Exercise details: Look through the listing for the word "jNextHandle". Copy each line that has it.

Available records:
-- ==== Sys2Proof/Machine/Journal.lean ====
section
/-! DEFINITION. The step journal (R190 - R194, R308 - R328): its lines in Crown memory, room and reclaiming, the journal
instructions, and the mirror in a pair. -/

namespace Sys2Proof.Machine

/-! ### Line records of the pair port (R60, R540) -/

/-- Number of a line within its own memory (R60). -/
def lineRel (l : Nat) : Nat :=
  let a := 8 * l
  if Config.dramBase ≤ a then (a - Config.dramBase) / 8
  else if Config.crownBase ≤ a then (a - Config.crownBase) / 8
  else (a - Config.quadBase) % Config.quadWords / 8

/-- TAG of a line (R60). -/
def lineTag (l : Nat) : Nat :=
  let n := lineRel l
  (n % 8192) ^^^ (n / 8192 % 8192) ^^^ (n / 2 ^ 26 % 32)

/-- The 24 metadata bits of a line (R60). -/
def LineMeta.bits (m : LineMeta) (l : Nat) : Nat :=
  at_ m.owner.toNat 22 + at_ (b2n m.poison) 21 + at_ (lineTag l) 8 + m.version.toNat

/-- The 64-byte record of a line with this metadata and these words (R540). -/
def lineBytes (l : Nat) (m : LineMeta) (ws : List Word) : List Byte :=
  let b := unpackBytes 5 (8 * l) ++ unpackBytes 1 1 ++ unpackBytes 3 (m.bits l)
    ++ unpackBytes 36 (packWords ws) ++ unpackBytes 15 0
  b ++ unpackBytes 4 (crc32c b)

/-- The 64-byte record of a stored line (R540). -/
def State.lineRecord (s : State) (l : Nat) : List Byte := lineBytes l (s.lineMeta l) (s.lineWords l)

/-! ### The journal region (R308 - R313) -/

/-- First word of the journal region (R308). -/
def jrnlBase : Nat := 0x2720000

/-- Word w of journal line i. -/
def State.jWord (s : State) (i w : Nat) : Word := s.word (jrnlBase + 8 * i + w)

/-- KIND of journal line i: 0 FREE, 1 INTENT, 2 PROGRESS, 3 DONE, 4 RESERVED (R311). -/
def State.jKind (s : State) (i : Nat) : Nat := fld (s.jWord i 0) 35 32

/-- The lines that are not FREE. -/
def State.jLines (s : State) : List Nat :=
  (s.mem.words.filter (fun e => jrnlBase ≤ e.1 && e.1 < jrnlBase + 65536 && e.1 % 8 = 0 && fld e.2 35 32 != 0)).map
    (fun e => (e.1 - jrnlBase) / 8)

/-- The lines of a step. -/
def State.jStep (s : State) (h : Word) : List Nat := s.jLines.filter (fun i => s.jWord i 1 = h)

/-- The line of a kind of a step, and for PROGRESS of a field. -/
def State.jFind (s : State) (h : Word) (kind field : Nat) : Option Nat :=
  (s.jStep h).find? (fun i => s.jKind i = kind && fld (s.jWord i 0) 31 28 = field)

/-- An open step has an intent record but no done record (R194). -/
def State.jOpen (s : State) (h : Word) : Bool := (s.jFind h 1 0).isSome && (s.jFind h 3 0).isNone

/-- Insert by a rank that rises. -/
def insertBy {α : Type} (f : α → Nat) (x : α) : List α → List α
  | [] => [x]
  | y :: r => if f x < f y then x :: y :: r else y :: insertBy f x r

/-- Sort by a rank that rises; equal ranks keep their order. -/
def sortBy {α : Type} (f : α → Nat) (l : List α) : List α := l.foldl (fun a x => insertBy f x a) []

/-- The open steps, oldest intent first: handles are issued in sequence (R312), so age is the distance from JRNL.HANDLE. -/
def State.jOpenSteps (s : State) : List Word :=
  let hs := (s.jLines.filter (fun i => s.jKind i = 1)).map (fun i => s.jWord i 1)
  sortBy (fun h => (h - s.reg (offJrnl 1)).toNat) ((hs.filter s.jOpen).map (fun h => h - 1)) |>.map (· + 1)

/-- The closed steps, oldest DONE stamp first (R314). -/
def State.jClosed (s : State) : List Word :=
  (sortBy (fun i => (dword (s.jWord i 2) (s.jWord i 3)).toNat) (s.jLines.filter (fun i => s.jKind i = 3))).map
    (fun i => s.jWord i 1)

/-- OPEN and FREE of JRNL.STAT follow the region (R319). -/
def State.jSync (s : State) : State :=
  (s.setRfld (offJrnl 0) 35 25 s.jOpenSteps.length).setRfld (offJrnl 0) 24 11 (8192 - s.jLines.length)

/-- The journal unit writes a whole line for core k, as a request of the core's port that the CROWN port serves (R309, R27): the state, and
whether Crown memory has acknowledged the line. A command beat that failed its check ends the request in an error response (R75). -/
def State.jPut (s : State) (k i : Nat) (ws : List Word) : Bool × State :=
  let (_, p, s) := s.transact (portReq (corePort k) 2 4 ((jrnlBase + 8 * i) / 8) .write 255 ws false)
  (!p, s.jSync)

/-- A journal instruction whose line i was not acknowledged consumes the poisoned error response (R66, R75), as does one that uses a poisoned
line: fault 0x02 at the line (see assumption 51, DEDUCED). -/
def jBad (i : Nat) (s : State) : Res := .flt 0x02 (wd (jrnlBase + 8 * i)) s

/-- The journal unit reads line i to rewrite it (R64, R66): is it poisoned. -/
def State.jMeets (s : State) (i : Nat) : Bool × State := s.meets (jrnlBase + 8 * i) 8

/-- The FREE line that a record takes: the manual does not say which (a free value) (see assumption 51, DEDUCED). -/
def State.jFreeLine (s : State) : Option (Nat × State) :=
  let used := s.jLines
  if 8192 ≤ used.length then none
  else
    let (w, s) := s.drawWord
    let n := w.toNat % (8192 - used.length)
    (((List.range 8192).filter (fun i => !used.contains i))[n]?).map (fun i => (i, s))

/-- Mark all lines of a closed step FREE (R314). -/
def State.jReclaim (s : State) (h : Word) : State :=
  ((s.jStep h).foldl (fun s i => s.agentWrite (jrnlBase + 8 * i) (List.replicate 8 0)) s).jSync

/-- Reclaim closed steps, the oldest first, until n lines are FREE; none where they never are. -/
def State.jRoom (n : Nat) : Nat → State → Option State
  | 0, s => if n + s.jLines.length ≤ 8192 then some s else none
  | fuel + 1, s =>
    if n + s.jLines.length ≤ 8192 then some s
    else match s.jClosed with
      | [] => none
      | h :: _ => State.jRoom n fuel (s.jReclaim h)

/-- The journal life (R325). -/
def State.jLife (s : State) : Nat := s.rfld (offJrnl 0) 10 3

/-- Word 0 of a record that core k writes (R311). -/
def State.jHead (s : State) (k kind field : Nat) : Word :=
  let n := ((s.core k).task).getD 0
  wd (at_ kind 32 + at_ field 28 + at_ (b2n (k = 65)) 27 + at_ (if k < 64 then k else 0) 21
    + at_ (if n < 1024 then n / 256 else 0) 16 + at_ (if n < 1024 then n % 256 else n % 64) 8 + s.jLife)

/-- A record (R311) (see assumption 51, DEDUCED). -/
def State.jRecord (s : State) (k kind field : Nat) (h w4 w5 : Word) : List Word :=
  [s.jHead k kind field, h, dlo s.t72, dhi s.t72, w4, w5, 0, 0]

/-- The next handle: after the last one issued, not 0, not one that still has records (R312). -/
def State.jNextHandle (s : State) : Nat → Word → Word
  | 0, h => h
  | fuel + 1, h => if h = 0 || s.jStep h != [] then State.jNextHandle s fuel (h + 1) else h

/-- Fault 0x0C: FULL is set and counted (R314, R319, R320). ADDR is the handle for JPROG, as R314 says of this fault, and
not the 0 of R145's general case (see assumption 51, DEDUCED). -/
def State.jFull (s : State) (addr : Word) : Res :=
  .flt 0x0C addr ((s.setRfld (offJrnl 0) 0 0 1).incReg (offJrnl 3) 1)

/-- Has hold-up begun: no journal write is served from then on (R321). -/
def State.holdup (s : State) : Bool := bit (s.reg offSysMode) 6

/-- The end of JBEGIN or JEND: Gd or Z. -/
def State.jFinish (s : State) (k : Nat) (begins : Bool) (d : Nat) (h : Word) : State :=
  if begins then s.setG k d h else s.flags k { z := some true }

/-- A journal instruction of hold-up is never completed: its core stands still until power is lost (R321). -/
def State.jStall (s : State) (k : Nat) : Res := .left (s.setCore k { s.core k with stalled := true })

/-- Complete a JBEGIN or JEND with instruction word w whose line i is written: at once, or after the standby's acknowledgement
(R322). -/
def State.jComplete (s : State) (k : Nat) (begins : Bool) (d : Nat) (h : Word) (i : Nat) (w : Word) : Res :=
  if bit (s.reg (offJrnl 0)) 2 then
    let s := { s with outbox := s.outbox ++ [Msg.pairRecord (s.lineRecord ((jrnlBase + 8 * i) / 8))] }
    .left { s with mirror := s.mirror ++ [MirrorWait.mk k begins d h w] }
  else .next (s.jFinish k begins d h)

/-- JBEGIN (R191, R312 - R314). -/
def execJbegin (c : CoreId) (f : CF) (s : State) : Host.Outcome State Fault Refusal :=
  runInstr c (encC 0x90 f) (f.sel != 0) (fun k s =>
    let s := s.fence k
    if s.holdup then s.jStall k
    else if 1024 ≤ s.jOpenSteps.length then s.jFull 0
    else match State.jRoom 2 8192 s with
    | none => s.jFull 0
    | some s =>
      let h := s.jNextHandle 8193 (s.reg (offJrnl 1) + 1)
      match s.jFreeLine with
      | none => s.jFull 0
      | some (i, s) =>
        let (ok, s) := s.jPut k i (s.jRecord k 1 0 h (s.g k f.a.toNat) 0)
        if !ok then jBad i s
        else
          let s := s.setReg (offJrnl 1) h
          match s.jFreeLine with
          | none => s.jFull 0
          | some (j, s) =>
            let (ok, s) := s.jPut k j (s.jRecord k 4 0 h 0 0)
            if !ok then jBad j s else s.jComplete k true f.d.toNat h i (encC 0x90 f)) s

/-- JPROG writes line i of a field: WRITES counts the writes of the field (R192, R311, R313). -/
def State.jProgress (s : State) (k i fd : Nat) (h v writes : Word) : Res :=
  let (ok, s) := s.jPut k i (s.jRecord k 2 fd h v writes)
  if !ok then jBad i s else .next { s with jLast := Tab.put 0 s.jLast h.toNat (i + 1) }

/-- JPROG (R192, R313, R314). -/
def execJprog (c : CoreId) (f : RF) (s : State) : Host.Outcome State Fault Refusal :=
  runInstr c (encR 0x91 f) (f.d != 0 || f.fn.toNat / 16 != 0) (fun k s =>
    let h := s.g k f.a.toNat
    let fd := f.fn.toNat % 16
    let v := s.g k f.b.toNat
    if s.holdup then s.jStall k
    else if !s.jOpen h then .next (s.refuse k 4)
    else match s.jFind h 2 fd with
    | some i =>
      let (p, s) := s.jMeets i
      if p then jBad i s else s.jProgress k i fd h v (s.jWord i 5 + 1)
    | none =>
      match State.jRoom 1 8192 s with
      | none => s.jFull h
      | some s =>
        match s.jFreeLine with
        | none => s.jFull h
        | some (i, s) => s.jProgress k i fd h v 1) s

/-- JEND (R193, R313): the RESERVED line becomes the DONE line. -/
def execJend (c : CoreId) (f : RF) (s : State) : Host.Outcome State Fault Refusal :=
  runInstr c (encR 0x92 f) (f.d != 0 || f.b != 0 || f.fn != 0) (fun k s =>
    let s := s.fence k
    let h := s.g k f.a.toNat
    if s.holdup then s.jStall k
    else match s.jOpen h, s.jFind h 1 0, s.jFind h 4 0 with
    | true, some i, some j =>
      let (p, s) := s.jMeets i
      if p then jBad i s
      else
        let (ok, s) := s.jPut k j (s.jRecord k 3 0 h (s.jWord i 4) 0)
        if !ok then jBad j s else s.jComplete k false 0 h j (encR 0x92 f)
    | _, _, _ => .next ((s.refuse k 4).flags k { z := some false })) s

/-- Was journal line i written after journal line j: by the journal life, which rises at each restart, then by the stamp (R318,
R325). -/
def State.jNewer (s : State) (i j : Nat) : Bool :=
  let age (n : Nat) : Nat := (s.jLife + 256 - fld (s.jWord n 0) 7 0) % 256
  decide (age i < age j) || (age i = age j && decide ((dword (s.jWord j 2) (s.jWord j 3)).toNat < (dword (s.jWord i 2) (s.jWord i 3)).toNat))

/-- The 64 words of a JQUERY entry (R318). The most recent PROGRESS write is the one that the journal unit served last; of those before the
latest restart, the newest by life and stamp (see assumption 51, DEDUCED). -/
def State.jEntry (s : State) (h : Word) : List Word :=
  let i := (s.jFind h 1 0).getD 0
  let p (k : Nat) : Option Nat := s.jFind h 2 k
  let fields := ((List.range 16).map (fun k => at_ (b2n (p k).isSome) k)).sum
  let stamp (k : Nat) : DWord := match p k with
    | some j => dword (s.jWord j 2) (s.jWord j 3)
    | none => 0
  let newest := ((List.range 16).filterMap p).foldl (fun (m : Option Nat) i => match m with
    | some j => if s.jNewer i j then some i else some j
    | none => some i) none
  let latest := ((List.range 16).filterMap p).find? (fun i => Tab.get 0 s.jLast h.toNat = i + 1)
  let last : DWord := match latest.orElse (fun _ => newest) with
    | some i => dword (s.jWord i 2) (s.jWord i 3)
    | none => 0
  [h, s.jWord i 4, s.jWord i 2, s.jWord i 3, s.jWord i 0, wd fields, dlo last, dhi last]
    ++ (List.range 16).map (fun k => match p k with
      | some j => s.jWord j 4
      | none => 0)
    ++ (List.range 16).flatMap (fun k => [dlo (stamp k), dhi (stamp k)]) ++ List.replicate 8 0

/-- The journal unit reads the lines of these steps (R64): is one of them poisoned, and the state after the reads. -/
def State.jRead (s : State) (hs : List Word) : Bool × State :=
  let ls := (hs.flatMap s.jStep).map (jrnlBase / 8 + ·)
  (ls.any (fun l => (ls.foldl State.decode s).poisoned (8 * l)), ls.foldl State.decode s)

/-- JQUERY (R194, R318): a poisoned line of a step that it reports is consumed (R66) (see assumption 51, DEDUCED). -/
def execJquery (c : CoreId) (f : CF) (s : State) : Host.Outcome State Fault Refusal :=
  runInstr c (encC 0x93 f) (f.sel.toNat / 4096 != 0) (fun k s =>
    let a := s.g k f.a.toNat
    let n := f.sel.toNat % 4096
    let hs := s.jOpenSteps
    match s.accessN k true false a (64 * n) with
    | .fault => .flt 0x08 a s
    | .refused => .next ((s.refuse k 4).setG k f.d.toNat (wd hs.length))
    | .ok =>
      let (p, s) := s.jRead (hs.take n)
      let ws := (hs.take n).flatMap s.jEntry
      if p then .flt 0x02 a s else .next ((State.writeN k ws.length (s.twinBlock k ws) a.toNat ws).setG k f.d.toNat (wd hs.length))) s

/-! ### The mirror, clearing, life and restart (R322 - R328) -/

/-- The waiting journal instruction of a core completes and goes on at the next address; a compared task's secondary twin receives
its result (R544). -/
def State.jRelease (s : State) (m : MirrorWait) : State :=
  let t := s.jFinish m.core m.begins m.d m.handle
  let t := match s.twinRole m.core with
    | some (e, false) => t.twinShare e (twinResult m.word (s.twinValues m.core m.word) [] (s.core m.core) (t.core m.core))
    | _ => t
  t.advance m.core ((s.core m.core).pc + 1)

/-- MIRROR_ACK (R322): the standby acknowledges the oldest line that waits (see assumption 51, DEDUCED). -/
def execMirrorAck (s : State) : Host.Outcome State Fault Refusal :=
  .next (match s.mirror with
  | [] => s
  | m :: r => { s with mirror := r }.jRelease m)

/-- The pair link is lost: MIRROR becomes 0 and the waiting instructions complete (R323). -/
def State.jUnmirror (s : State) : State :=
  let ms := s.mirror
  ms.foldl State.jRelease ({ s with mirror := [] }.setRfld (offJrnl 0) 2 2 0)

/-- The journal is emptied: by the host, or by BOOT without RESUME, which clears HANDLE and LIFE too (R328). -/
def State.jClear (s : State) (boot : Bool) : State :=
  let s := (s.jLines.foldl (fun s i => s.agentWrite (jrnlBase + 8 * i) (List.replicate 8 0)) s).jSync
  if boot then (s.setReg (offJrnl 1) 0).setRfld (offJrnl 0) 10 3 0 else s

/-- The journal life rises at RESUME and at a takeover (R325). -/
def State.jLifeUp (s : State) : State := s.setRfld (offJrnl 0) 10 3 (s.jLife + 1)

end Sys2Proof.Machine
end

Output below:
def State.jNextHandle (s : State) : Nat → Word → Word
  | fuel + 1, h => if h = 0 || s.jStep h != [] then State.jNextHandle s fuel (h + 1) else h
      let h := s.jNextHandle 8193 (s.reg (offJrnl 1) + 1)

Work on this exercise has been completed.